§ **Listed entries**

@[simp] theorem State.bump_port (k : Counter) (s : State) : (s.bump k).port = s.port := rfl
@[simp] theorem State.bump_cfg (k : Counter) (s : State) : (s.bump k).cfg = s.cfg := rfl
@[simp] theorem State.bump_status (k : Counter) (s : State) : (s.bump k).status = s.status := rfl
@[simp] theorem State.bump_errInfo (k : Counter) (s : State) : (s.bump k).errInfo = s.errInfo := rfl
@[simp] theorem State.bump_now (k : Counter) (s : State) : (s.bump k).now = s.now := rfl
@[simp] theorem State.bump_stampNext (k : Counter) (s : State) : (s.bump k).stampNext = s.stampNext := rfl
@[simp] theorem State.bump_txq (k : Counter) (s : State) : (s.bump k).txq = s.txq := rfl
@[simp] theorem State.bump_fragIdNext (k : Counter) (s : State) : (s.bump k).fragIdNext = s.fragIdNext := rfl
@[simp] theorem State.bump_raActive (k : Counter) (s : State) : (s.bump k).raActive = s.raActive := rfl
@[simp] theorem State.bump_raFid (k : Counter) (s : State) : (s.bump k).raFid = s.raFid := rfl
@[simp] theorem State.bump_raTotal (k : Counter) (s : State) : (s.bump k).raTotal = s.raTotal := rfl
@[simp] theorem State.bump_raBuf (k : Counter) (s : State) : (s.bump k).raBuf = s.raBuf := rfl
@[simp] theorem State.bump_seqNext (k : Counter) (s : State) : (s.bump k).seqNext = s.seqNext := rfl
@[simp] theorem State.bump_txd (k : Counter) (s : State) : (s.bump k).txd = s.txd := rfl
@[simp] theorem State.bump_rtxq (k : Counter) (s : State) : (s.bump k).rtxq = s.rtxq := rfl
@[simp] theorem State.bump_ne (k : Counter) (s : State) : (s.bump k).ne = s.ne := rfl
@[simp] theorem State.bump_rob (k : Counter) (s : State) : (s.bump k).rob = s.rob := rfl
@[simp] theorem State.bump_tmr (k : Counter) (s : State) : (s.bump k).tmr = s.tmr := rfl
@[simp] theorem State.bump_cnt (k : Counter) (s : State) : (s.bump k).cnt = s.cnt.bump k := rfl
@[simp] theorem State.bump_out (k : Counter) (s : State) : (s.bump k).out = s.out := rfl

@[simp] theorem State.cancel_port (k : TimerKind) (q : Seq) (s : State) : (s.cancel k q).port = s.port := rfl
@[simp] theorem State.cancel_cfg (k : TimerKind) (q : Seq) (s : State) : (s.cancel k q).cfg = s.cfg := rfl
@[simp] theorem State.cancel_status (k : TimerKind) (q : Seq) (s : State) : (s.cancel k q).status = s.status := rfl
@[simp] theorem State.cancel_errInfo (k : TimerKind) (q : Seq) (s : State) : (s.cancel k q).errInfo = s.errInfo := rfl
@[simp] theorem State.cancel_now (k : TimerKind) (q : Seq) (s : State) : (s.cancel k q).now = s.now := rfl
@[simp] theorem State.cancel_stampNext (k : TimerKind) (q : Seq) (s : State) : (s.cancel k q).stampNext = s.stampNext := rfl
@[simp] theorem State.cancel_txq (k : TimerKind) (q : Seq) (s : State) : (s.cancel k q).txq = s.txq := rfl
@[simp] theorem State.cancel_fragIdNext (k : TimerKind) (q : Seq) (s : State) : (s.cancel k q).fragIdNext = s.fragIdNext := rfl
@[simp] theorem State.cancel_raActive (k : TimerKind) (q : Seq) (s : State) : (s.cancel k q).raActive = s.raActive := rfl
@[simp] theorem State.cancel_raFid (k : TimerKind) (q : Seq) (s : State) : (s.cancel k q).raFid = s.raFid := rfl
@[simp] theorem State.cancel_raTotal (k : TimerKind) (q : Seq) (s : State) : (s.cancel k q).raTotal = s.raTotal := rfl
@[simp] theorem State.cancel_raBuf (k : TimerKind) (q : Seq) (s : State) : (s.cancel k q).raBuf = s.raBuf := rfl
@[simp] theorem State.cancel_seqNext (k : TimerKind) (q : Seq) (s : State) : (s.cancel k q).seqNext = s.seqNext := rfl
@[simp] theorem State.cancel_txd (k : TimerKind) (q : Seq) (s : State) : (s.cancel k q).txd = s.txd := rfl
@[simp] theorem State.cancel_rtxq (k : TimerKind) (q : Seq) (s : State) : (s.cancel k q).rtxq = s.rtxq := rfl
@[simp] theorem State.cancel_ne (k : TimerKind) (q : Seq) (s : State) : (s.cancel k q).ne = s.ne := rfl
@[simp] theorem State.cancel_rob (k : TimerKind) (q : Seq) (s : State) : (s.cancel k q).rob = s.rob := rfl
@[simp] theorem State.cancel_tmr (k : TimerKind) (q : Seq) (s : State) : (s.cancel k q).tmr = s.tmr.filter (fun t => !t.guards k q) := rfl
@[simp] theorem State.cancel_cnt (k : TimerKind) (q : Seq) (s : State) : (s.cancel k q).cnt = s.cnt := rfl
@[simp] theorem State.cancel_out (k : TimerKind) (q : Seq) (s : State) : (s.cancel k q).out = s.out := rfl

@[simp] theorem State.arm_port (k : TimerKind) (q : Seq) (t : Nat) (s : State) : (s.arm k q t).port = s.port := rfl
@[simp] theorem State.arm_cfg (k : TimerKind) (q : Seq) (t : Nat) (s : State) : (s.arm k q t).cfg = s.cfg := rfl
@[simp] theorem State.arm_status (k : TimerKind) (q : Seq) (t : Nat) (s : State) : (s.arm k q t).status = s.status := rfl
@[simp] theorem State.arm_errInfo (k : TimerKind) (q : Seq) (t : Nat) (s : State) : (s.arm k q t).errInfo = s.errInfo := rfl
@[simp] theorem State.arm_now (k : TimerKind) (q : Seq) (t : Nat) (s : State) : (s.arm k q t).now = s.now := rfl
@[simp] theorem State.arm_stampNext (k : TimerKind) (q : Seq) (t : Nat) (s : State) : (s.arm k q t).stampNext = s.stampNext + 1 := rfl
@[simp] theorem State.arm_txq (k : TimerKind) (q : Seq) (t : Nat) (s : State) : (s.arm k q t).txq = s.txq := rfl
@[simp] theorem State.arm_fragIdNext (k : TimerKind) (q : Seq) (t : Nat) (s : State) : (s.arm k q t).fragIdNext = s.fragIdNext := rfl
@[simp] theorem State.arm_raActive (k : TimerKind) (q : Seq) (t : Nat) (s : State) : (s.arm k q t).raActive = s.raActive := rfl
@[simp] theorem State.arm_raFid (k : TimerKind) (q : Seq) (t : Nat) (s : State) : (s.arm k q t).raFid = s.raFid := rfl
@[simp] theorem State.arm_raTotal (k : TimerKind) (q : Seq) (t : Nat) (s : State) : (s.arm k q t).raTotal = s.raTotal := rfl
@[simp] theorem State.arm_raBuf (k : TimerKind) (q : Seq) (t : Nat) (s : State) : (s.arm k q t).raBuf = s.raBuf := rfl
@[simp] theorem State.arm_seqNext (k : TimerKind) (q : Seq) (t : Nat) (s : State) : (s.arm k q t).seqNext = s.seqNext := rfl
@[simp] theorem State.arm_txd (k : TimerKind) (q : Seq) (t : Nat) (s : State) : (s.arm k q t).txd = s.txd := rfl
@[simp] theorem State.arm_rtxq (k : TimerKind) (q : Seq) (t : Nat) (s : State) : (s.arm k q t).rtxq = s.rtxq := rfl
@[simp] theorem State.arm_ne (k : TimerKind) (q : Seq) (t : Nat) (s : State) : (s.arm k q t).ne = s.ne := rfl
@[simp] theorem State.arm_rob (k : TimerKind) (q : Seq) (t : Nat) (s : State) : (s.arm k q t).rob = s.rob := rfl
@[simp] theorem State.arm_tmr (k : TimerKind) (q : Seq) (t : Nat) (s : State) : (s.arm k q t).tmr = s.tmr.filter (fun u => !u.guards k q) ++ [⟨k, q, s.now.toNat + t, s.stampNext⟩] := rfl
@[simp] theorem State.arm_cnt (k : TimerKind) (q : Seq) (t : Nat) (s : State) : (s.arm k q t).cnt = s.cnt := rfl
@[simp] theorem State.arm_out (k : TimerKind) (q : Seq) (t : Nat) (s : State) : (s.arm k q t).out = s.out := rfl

§ **Aim of the exercise**
Start at the first line of the entries and stop at the line that contains "k).raFid = s.raFid := rfl". Repeat every line in that span exactly, and nothing beyond it.

§ **Answer box**
@[simp] theorem State.bump_port (k : Counter) (s : State) : (s.bump k).port = s.port := rfl
@[simp] theorem State.bump_cfg (k : Counter) (s : State) : (s.bump k).cfg = s.cfg := rfl
@[simp] theorem State.bump_status (k : Counter) (s : State) : (s.bump k).status = s.status := rfl
@[simp] theorem State.bump_errInfo (k : Counter) (s : State) : (s.bump k).errInfo = s.errInfo := rfl
@[simp] theorem State.bump_now (k : Counter) (s : State) : (s.bump k).now = s.now := rfl
@[simp] theorem State.bump_stampNext (k : Counter) (s : State) : (s.bump k).stampNext = s.stampNext := rfl
@[simp] theorem State.bump_txq (k : Counter) (s : State) : (s.bump k).txq = s.txq := rfl
@[simp] theorem State.bump_fragIdNext (k : Counter) (s : State) : (s.bump k).fragIdNext = s.fragIdNext := rfl
@[simp] theorem State.bump_raActive (k : Counter) (s : State) : (s.bump k).raActive = s.raActive := rfl
@[simp] theorem State.bump_raFid (k : Counter) (s : State) : (s.bump k).raFid = s.raFid := rfl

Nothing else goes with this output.